I began working with another AI app: Midjourney. This appears to offer greater control and nuance. But it also seems to have strong convictions of its own.
By combining these outputs with other applications, such as Photoshop's Generative Fill, together we began to generate paintings reflecting on the idea of Shakespeare walking to work along Bishopsgate. His head full of words.
What are these? They look like paintings, but they're not paintings. They don't smell or feel like paintings. Because they emerge fully realised out of the software, we have no physical relationship with each other. They lack the shared experience of materiality that paintings confer. The synthesis of labour, skill and judgement to bring into being a real, physical entity. So what are they?
I began to worry that I was taking too dominant a role in this partnership. AI is so good at re-creating photographic interpretations of the world, and can call upon such a diverse range of styles and influences, why was I forcing it down such a narrow path? The essence of successful creative partnership is the give-and-take. Am I taking too much and not listening enough? Am I 'Humansplaining' when I should be listening more?
AI can do anything.

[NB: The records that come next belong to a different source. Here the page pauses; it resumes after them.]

theorem nibble_or (v w : Word) (i : Nat) : nibble (v ||| w) i = nibble v i ||| nibble w i :=
  BitVec.extractLsb'_or

theorem nibble_laneWord (i j : Fin 8) (x : Nibble) : nibble (laneWord i x) j = if j = i then x else 0#4 := by
  refine BitVec.eq_of_getLsbD_eq fun b hb => ?_
  have inWord : 4 * j.val + b < 32 := by omega
  rw [nibble_getLsbD _ _ hb, laneWord, BitVec.getLsbD_shiftLeft, BitVec.getLsbD_setWidth, decide_eq_true inWord]
  split
  case isTrue same =>
    subst same
    have inX : b < 32 := by omega
    simp [inX]
  case isFalse other =>
    have outside : 4 * j.val + b < 4 * i.val ∨ 4 ≤ 4 * j.val + b - 4 * i.val := by omega
    rcases outside with below | above
    · simp [below]
    · simp [BitVec.getLsbD_of_ge x _ above]

theorem eq_of_nibble_eq {v w : Word} (h : ∀ i : Fin 8, nibble v i = nibble w i) : v = w := by
  refine BitVec.eq_of_getLsbD_eq fun j hj => ?_
  have lane : j / 4 < 8 := by omega
  have bit : j % 4 < 4 := by omega
  rw [← Nat.div_add_mod j 4, ← nibble_getLsbD v _ bit, ← nibble_getLsbD w _ bit, h ⟨j / 4, lane⟩]

/-! ## Substitute (41_block_cipher.md R130, R131) -/

/-- The entry of row `r` that `x` selects. -/
def sboxEntry (sbox : SBox) (r : Fin 8) (x : Nibble) : Nibble :=
  (sbox.get r).get x.toFin

theorem substituteLane_eq_laneWord (sbox : SBox) (t : Word) (i : Fin 8) :
    substituteLane sbox t i = laneWord i (sboxEntry sbox (7 - i) (nibble t i)) := rfl

theorem nibble_substitute (sbox : SBox) (t : Word) (i : Fin 8) :
    nibble (substitute sbox t) i = sboxEntry sbox (7 - i) (nibble t i) := by
  simp only [substitute, nibble_or, substituteLane_eq_laneWord, nibble_laneWord]
  fin_cases i <;> simp

/-- Settles O15: `nibble_substitute`. -/
theorem substituteActsLaneByLane : Obligations.SubstituteActsLaneByLane := nibble_substitute

/-- Rows that are injective take words that differ in a lane to words that differ in that lane. -/
theorem substitute_injective {sbox : SBox} (rows : ∀ r, Function.Injective (sboxEntry sbox r)) :
    Function.Injective (substitute sbox) := fun v w h => by
  refine eq_of_nibble_eq fun i => rows (7 - i) ?_
  rw [← nibble_substitute, ← nibble_substitute, h]

/-- Two nibbles that one row takes to one entry, each alone in the row's lane, make two words that Substitute takes to one. -/
theorem sboxEntry_injective {sbox : SBox} (h : Function.Injective (substitute sbox)) (r : Fin 8) :
    Function.Injective (sboxEntry sbox r) := fun x y entry => by
  have words : laneWord (7 - r) x = laneWord (7 - r) y := by
    refine h (eq_of_nibble_eq fun i => ?_)
    rw [nibble_substitute, nibble_substitute, nibble_laneWord, nibble_laneWord]
    split
    case isTrue lane => rw [lane, sub_sub_cancel, entry]
    case isFalse => rfl
  have lanes := congrArg (fun w => nibble w (7 - r : Fin 8)) words
  simpa only [nibble_laneWord, if_true] using lanes

/-- Both sides are maps of a finite set to itself, where bijective is injective. -/
theorem substitute_bijective_iff (sbox : SBox) :
    Function.Bijective (substitute sbox) ↔ ∀ r, Function.Bijective (sboxEntry sbox r) := by
  simp only [← Finite.injective_iff_bijective]
  exact ⟨sboxEntry_injective, substitute_injective⟩

/-! ## The rotation and G (41_block_cipher.md R132, R133) -/

theorem rotl32_eleven (w : Word) : rotl32 w 11 = w.rotateLeft 11 := rfl

/-- Settles O16: the rotation is the library's. -/
theorem rotationMovesEveryBit : Obligations.RotationMovesEveryBit := by
  intro w j hj
  rw [rotl32_eleven, BitVec.getLsbD_rotateLeft, Bool.cond_decide]
  split
  case isTrue low =>
    congr 1
    omega
  case isFalse high =>
    rw [decide_eq_true hj, Bool.true_and]
    congr 1
    omega

theorem rotl32_eleven_injective : Function.Injective fun w : Word => rotl32 w 11 := fun v w h => by
  refine BitVec.eq_of_getLsbD_eq fun j hj => ?_
  have source : ((j + 11) % 32 + 32 - 11) % 32 = j := by omega
  have bit (x : Word) : (rotl32 x 11).getLsbD ((j + 11) % 32) = x.getLsbD j := by
    rw [rotationMovesEveryBit x _ (Nat.mod_lt _ (by omega)), source]
  rw [← bit v, ← bit w]
  exact congrArg (BitVec.getLsbD · _) h

/-- Settles O17: `t` is the sum as a word. -/
theorem roundFunctionAddsSubstitutesRotates : Obligations.RoundFunctionAddsSubstitutesRotates := by
  intro sbox a k t ht
  have sum : t = a + k := BitVec.eq_of_toNat_eq (by rw [ht, BitVec.toNat_add])
  rw [sum, roundG]

/-! ## The integer laws (41_block_cipher.md R141) -/

/-- Settles O20: the last two laws from `rotl32_eleven_injective` and `substitute_bijective_iff`. -/
theorem cipherIntegerLaws : Obligations.CipherIntegerLaws := by
  refine ⟨fun a k => ⟨fun wraps => ?wraps, fun fits => ?fits⟩, fun x y => ?cancels,
    Finite.injective_iff_bijective.mp rotl32_eleven_injective, substitute_bijective_iff⟩
  case wraps => rw [BitVec.toNat_add]; omega
  case fits => rw [BitVec.toNat_add, Nat.mod_eq_of_lt fits]
  case cancels => rw [BitVec.xor_assoc, BitVec.xor_self, BitVec.xor_zero]

/-! ## The 32 rounds (41_block_cipher.md R134 to R136) -/

/-- The fold over the rounds follows any two sequences of halves that take the rounds' steps. -/
theorem feistelRounds_eq_of_steps (sbox : SBox) {key l r : Nat → Word} {n : Nat}
    (step : ∀ i < n, feistel sbox (key i) (l i, r i) = (l (i + 1), r (i + 1))) :
    feistelRounds sbox ((List.range n).map key) (l 0, r 0) = (l n, r n) := by
  induction n with
  | zero => rfl
  | succ n ih =>
    rw [List.range_succ, List.map_append, feistelRounds_append, ih fun i hi => step i (by omega)]
    exact step n (by omega)

theorem roundKey_eq_get (ks : Subkeys) (dir : Dir) (i : Fin 32) :
    roundKey ks dir (BitVec.ofNat 5 i) = ks.get (if dir = .encrypt then i else 31 - i) := by
  have index : (BitVec.ofNat 5 i).toFin = i := Fin.ext (Nat.mod_eq_of_lt i.isLt)
  cases dir with
  | encrypt => rw [roundKey, index, if_pos rfl]
  | decrypt => rw [roundKey, BitVec.toFin_sub, index, if_neg (by decide)]; rfl

/-- Settles O18: the given sequences take the steps of the fold that Crypt is (`crypt_eq_rounds`). -/
theorem cryptIsThirtyTwoFeistelRounds : Obligations.CryptIsThirtyTwoFeistelRounds := by
  intro sbox ks dir b0 b1 b2 b3 b4 b5 b6 b7 l r hl hr steps
  have rounds : feistelRounds sbox (roundKeys ks dir) (l 0, r 0) = (l 32, r 32) := by
    refine feistelRounds_eq_of_steps sbox fun i hi => ?_
    obtain ⟨left, right⟩ := steps ⟨i, hi⟩
    rw [left, right, ← roundKey_eq_get, feistel]
  have left : leftHalf [b0, b1, b2, b3, b4, b5, b6, b7] = l 0 := hl.symm
  have right : rightHalf [b0, b1, b2, b3, b4, b5, b6, b7] = r 0 := hr.symm
  rw [crypt_eq_rounds, left, right, rounds]
  rfl

/-- Settles O19: each direction has the other's round keys reversed (`crypt_crypt_of_reverse`). -/
theorem decryptUndoesEncrypt : Obligations.DecryptUndoesEncrypt := by
  intro sbox ks b hb
  have reversed : roundKeys ks .encrypt = (roundKeys ks .decrypt).reverse := by
    rw [roundKeys_decrypt, List.reverse_reverse]
  exact ⟨crypt_decrypt_encrypt sbox ks hb, crypt_crypt_of_reverse reversed sbox hb⟩

/-! ## ENCRYPT and DECRYPT (41_block_cipher.md R137, R138) -/

section
variable (dir : Dir) {p : Bytes} (s : State)

theorem cipherCommand_of_length_ne (hp : p.length ≠ 8) : cipherCommand dir p s = s.failedWith .blockLen 0x04#8 :=
  if_pos hp

theorem cipherCommand_of_not_keyed (hp : p.length = 8) (hk : s.keyValid = false) :
    cipherCommand dir p s = s.failedWith .noKey 0x08#8 := by
  rw [cipherCommand, if_neg (not_not.mpr hp), if_pos hk]
  rfl

theorem cipherCommand_of_keyed (hp : p.length = 8) (hk : s.keyValid = true) :
    cipherCommand dir p s =
      { s with
        dp := idleDatapath s.draws, draws := s.draws + 1, trace := []
        done := s.done ++ [okResult (crypt s.sbox s.ks dir p) []] } := by
  rw [cipherCommand, if_neg (not_not.mpr hp), if_neg (by simp [hk])]
  rfl

end

/-- Settles O21: the three ways through the cipher command, for encryption. -/
theorem encryptReturnsCiphertext : Obligations.EncryptReturnsCiphertext := fun _ s =>
  ⟨rfl, fun hp => congrArg Host.Outcome.next (cipherCommand_of_length_ne .encrypt s hp),
   fun hp hk => congrArg Host.Outcome.next (cipherCommand_of_not_keyed .encrypt s hp hk),
   fun hp hk => ⟨_, _, congrArg Host.Outcome.next (cipherCommand_of_keyed .encrypt s hp hk)⟩⟩

/-- Settles O22: the same three ways, for decryption. -/
theorem decryptReturnsPlaintext : Obligations.DecryptReturnsPlaintext := fun _ s =>
  ⟨rfl, fun hp => congrArg Host.Outcome.next (cipherCommand_of_length_ne .decrypt s hp),
   fun hp hk => congrArg Host.Outcome.next (cipherCommand_of_not_keyed .decrypt s hp hk),
   fun hp hk => ⟨_, _, congrArg Host.Outcome.next (cipherCommand_of_keyed .decrypt s hp hk)⟩⟩

end Sys2Proof.Machine

/-! PROOFS of the family 42_frame_codec.md: the header line in a buffer, decimal sizes, the fields of a FILE line, the header a
sender writes, and what the receive loop does with a line. -/

namespace Sys2Proof.Machine

/-! ## Header lines (42_frame_codec.md R160, R162) -/

/-- Settles O32: `takeLine_some`, `takeLine_append` and `takeLine_none_iff`. -/
theorem lineEndsAtFirstNewline : Obligations.LineEndsAtFirstNewline := by
  intro b
  refine ⟨fun line rest => ⟨takeLine_some b line rest, ?_⟩, takeLine_none_iff b⟩
  rintro ⟨rfl, noEnd⟩
  exact takeLine_append line rest noEnd

/-! ## The form of a header (42_frame_codec.md R164, R165) -/

theorem parseHeader_textTag_append (m : Bytes) : parseHeader (textTag ++ m) = .text m := rfl

theorem parseHeader_of_fileTag {line : Bytes} (tag : line.take 5 = fileTag) : parseHeader line = parseFile line := by
  have notText : line.take 5 ≠ textTag := by rw [tag]; decide
  rw [parseHeader, if_neg notText, if_pos tag]

theorem parseHeader_of_no_tag {line : Bytes} (notText : line.take 5 ≠ textTag) (notFile : line.take 5 ≠ fileTag) :
    parseHeader line = .error .unrecognizedPrefix := by
  rw [parseHeader, if_neg notText, if_neg notFile]

/-- Settles O33: the three branches of ParseHeader. -/
theorem headerFormByPrefix : Obligations.HeaderFormByPrefix :=
  ⟨parseHeader_textTag_append, fun _ => parseHeader_of_fileTag rfl, fun _ => parseHeader_of_no_tag⟩

/-! ## Decimal sizes (42_frame_codec.md R168, R169; 45_send_path.md R244) -/

/-- The ASCII digit of `d`. -/
def digitByte (d : Nat) : Byte :=
  BitVec.ofNat 8 (0x30 + d)

theorem digitByte_toNat {d : Nat} (h : d < 10) : (digitByte d).toNat = 0x30 + d := by
  rw [digitByte, BitVec.toNat_ofNat, Nat.mod_eq_of_lt (by omega)]

theorem isDigit_iff (b : Byte) : isDigit b = true ↔ 0x30 ≤ b.toNat ∧ b.toNat ≤ 0x39 := by
  simp [isDigit]

theorem isDigit_digitByte {d : Nat} (h : d < 10) : isDigit (digitByte d) = true := by
  rw [isDigit_iff, digitByte_toNat h]
  omega

theorem parseDec_of_nondigit {s : Bytes} {b : Byte} (hb : b ∈ s) (nondigit : isDigit b = false) :
    parseDec s = .notNumeric := by
  have notAll : s.all isDigit = false := List.all_eq_false.mpr ⟨b, hb, by simp [nondigit]⟩
  rw [parseDec, if_pos (.inr notAll)]

theorem not_mem_of_parseDec_value {s : Bytes} {v : U64} {b : Byte} (h : parseDec s = .value v)
    (nondigit : isDigit b = false) : b ∉ s := fun hb => by
  simp [parseDec_of_nondigit hb nondigit] at h

section
variable {ds : List Nat} (digits : ∀ d ∈ ds, d < 10)
include digits

theorem decValue_map_digitByte : decValue (ds.map digitByte) = Nat.ofDigits 10 ds.reverse := by
  rw [decValue, List.foldl_map, Nat.ofDigits_eq_foldr, List.foldr_reverse]
  refine List.foldl_ext _ _ _ fun v d hd => ?_
  rw [digitByte_toNat (digits d hd), Nat.cast_id]
  omega

theorem parseDec_map_digitByte (nonempty : ds ≠ []) :
    parseDec (ds.map digitByte) =
      if 2 ^ 64 ≤ Nat.ofDigits 10 ds.reverse then .outOfRange
      else .value (BitVec.ofNat 64 (Nat.ofDigits 10 ds.reverse)) := by
  have allDigits : (ds.map digitByte).all isDigit = true := by
    rw [List.all_map, List.all_eq_true]
    exact fun d hd => isDigit_digitByte (digits d hd)
  have numeric : ¬(ds.map digitByte = [] ∨ (ds.map digitByte).all isDigit = false) := by
    simp [nonempty, allDigits]
  rw [parseDec, if_neg numeric, decValue_map_digitByte digits]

But it seems always ready to learn more. I loved its facility with paint; the fluid handling of drip and soak; the skill in retaining the intensity of colours without letting them pollute each other. And then I would remember that it isn't paint. Just pixels. And images are lies. Or, more accurately perhaps, hallucinations.
What should we work on together?
I suggested my idea about Shakespeare. How I imagined him walking to work in the morning from his rented lodgings inside the City wall, through the gate, then north along Bishopsgate towards his place of employment in dodgy Shoreditch. And how that mirrored my own walk along the same route to work more than 400 years later.
The task was to find a vehicle to explore that sensation of entanglement. The peculiar sense of significance. This observation deserved closer inspection, trivial as it seemed. To do that I would have to attempt what so many others in the past have tried – to inhabit his head by imagining oneself into it.
I suspect that what the harried actor, profit sharer and playwright in a competitive market was thinking about as he walked to work – was work. And his work was words. Even though I'm not especially interested in his plays themselves, I do like some of the words.